(Saved data entries)

/-- COMMIT_DEADLINE: accepted by every die and announced, the commit gets its go-ahead; with an answer missing it ends LATE. GO_AHEAD reaches a
die. TX_SWAP at the target takes the die out of those left; on a Face die each staged setting of its transmit part changes
places with the live one. RX_SWAP and PREDICTED_RX_SWAP when due take the carrier out, GROUP_RX_SWAP the group, whose receive
members follow. SHIFT_CANCEL unfreezes. SHIFT_COMMIT_DONE advances the sequence and completes OK. Completes: COMMIT_DEADLINE, GO_AHEAD,
TX_SWAP, RX_SWAP, PREDICTED_RX_SWAP, GROUP_RX_SWAP, SHIFT_CANCEL, SHIFT_COMMIT_DONE. -/
def Obligations.GoAheadSwapsCancelAndCompletion : Prop :=
  (∀ (die : Die) (s : State), s.on .cancelSent die = true → ∃ t, exec (.shiftCancel die) s = .next t ∧ t.on .viewFrozen die = false ∧
    t.on .cancelSent die = false ∧ t.rd .prepareSent die = s.rd .prepareSent die ∧ (∀ h ∈ t.held, h.die ≠ die) ∧ t.commit = s.commit) ∧
  ∀ (s : State) c, s.commit = some c →
    (c.goSent = false → c.target ≤ s.sf + 4 →
      ((c.dies.all fun p => c.replies.any (·.1 == p.1)) = true → (∀ p ∈ c.replies, p.2 = true) → s.incChanged c = false →
        s.announced c = true → ∃ t c', exec .commitDeadline s = .next t ∧ t.commit = some c' ∧ c'.goSent = true ∧
          c'.txLeft = ((c.dies.map (·.1)).filter fun d => s.live d && !c.lost.contains d) ∧ t.regs = s.regs ∧ t.offs = s.offs) ∧
      ((c.dies.all fun p => c.replies.any (·.1 == p.1)) = false → (∀ p ∈ c.replies, p.2 = true) → s.incChanged c = false →
        s.commitQ = [] → s.inflight.any (·.isFor c.op.desc) = true → ∃ t, exec .commitDeadline s = .next t ∧ t.commit = none ∧
          s.Completes t c.op.opcode c.op.desc .late (s.rd .shiftSeq) ∧ t.offs = s.offs ∧ t.held = s.held ∧
          ∀ f e i, f.row.acc = .sh → t.rd f e i = s.rd f e i)) ∧
    (∀ die : Die, c.goSent = true → s.live die = true → c.txLeft.contains die = true → c.go.contains die = false →
      exec (.goAhead die) s = .next { s with commit := some { c with go := c.go ++ [die] } }) ∧
    (∀ die : Die, c.go.contains die = true → c.txLeft.contains die = true → c.target ≤ s.sf →
      ∃ t c', exec (.txSwap die) s = .next t ∧ t.commit = some c' ∧ c' = { c with txLeft := c.txLeft.filter (· != die), newRate := c'.newRate } ∧
        (die = .m0 → t.rq ≠ s.rq → c'.newRate = true) ∧
        (die.isFace = true → s.wf = true → ∀ f i, f.row.acc = .sh → f.row.cls = .pkg →
          t.rd f die i = s.rdOff f die i ∧ t.rdOff f die i = s.rd f die i)) ∧
    (∀ n : Fin 4, c.rxReady n = true →
      let m := millOf n
      let far := s.rd .farLiveSf m (n % 2)
      let r := c.rx.getD n 0
      let left := some { c with rxLeft := c.rxLeft.filter (· != n.val) }
      (r ≠ 0 → c.jumped.contains n.val = true ∨ (c.predict.contains n.val = false ∧ r ≤ far) →
        ∃ t, exec (.rxSwap n) s = .next t ∧ t.commit = left) ∧
      (c.predict.contains n.val = true ∨ r = 0 →
        (if r ≠ 0 ∧ s.hasPrediction n then s.predictedAt n r else c.target * sfLen) ≤ s.tally →
        ∃ t, exec (.predictedRxSwap n) s = .next t ∧ t.commit = left)) ∧
    (∀ g : Fin 4, c.go.contains .m0 = true → c.grpLeft.contains g.val = true → c.txLeft.contains .m0 = false →
      (∀ n < 4, bit (s.rd .lgMembers .m0 g) n = true → c.rxLeft.contains n = false) →
      ∃ t, exec (.groupRxSwap g) s = .next t ∧ t.commit = some { c with grpLeft := c.grpLeft.filter (· != g.val) } ∧
        t.rd .lgRxMembers .m0 g = s.rd .lgMembers .m0 g % 16) ∧
    (c.goSent = true → c.txLeft = [] → c.rxLeft = [] → c.grpLeft = [] → s.commitQ = [] → s.rd .shiftSeq < 2 ^ 32 →
      s.inflight.any (·.isFor c.op.desc) = true → ∃ t, exec .shiftCommitDone s = .next t ∧ t.commit = none ∧
        t.rd .shiftSeq = (s.rd .shiftSeq + 1) % 2 ^ 32 ∧ t.on .shiftPending = false ∧
        s.Completes t c.op.opcode c.op.desc .ok ((s.rd .shiftSeq + 1) % 2 ^ 32 + 2 ^ 32 * (c.target % 2 ^ 32)))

WHAT THE EXERCISE ASKS
Exactly repeat the lines above, from the opening line through the one with "(∀ (die : Die)", and include nothing else.

YOUR SOLUTION
/-- COMMIT_DEADLINE: accepted by every die and announced, the commit gets its go-ahead; with an answer missing it ends LATE. GO_AHEAD reaches a
die. TX_SWAP at the target takes the die out of those left; on a Face die each staged setting of its transmit part changes
places with the live one. RX_SWAP and PREDICTED_RX_SWAP when due take the carrier out, GROUP_RX_SWAP the group, whose receive
members follow. SHIFT_CANCEL unfreezes. SHIFT_COMMIT_DONE advances the sequence and completes OK. Completes: COMMIT_DEADLINE, GO_AHEAD,
TX_SWAP, RX_SWAP, PREDICTED_RX_SWAP, GROUP_RX_SWAP, SHIFT_CANCEL, SHIFT_COMMIT_DONE. -/
def Obligations.GoAheadSwapsCancelAndCompletion : Prop :=
  (∀ (die : Die) (s : State), s.on .cancelSent die = true → ∃ t, exec (.shiftCancel die) s = .next t ∧ t.on .viewFrozen die = false ∧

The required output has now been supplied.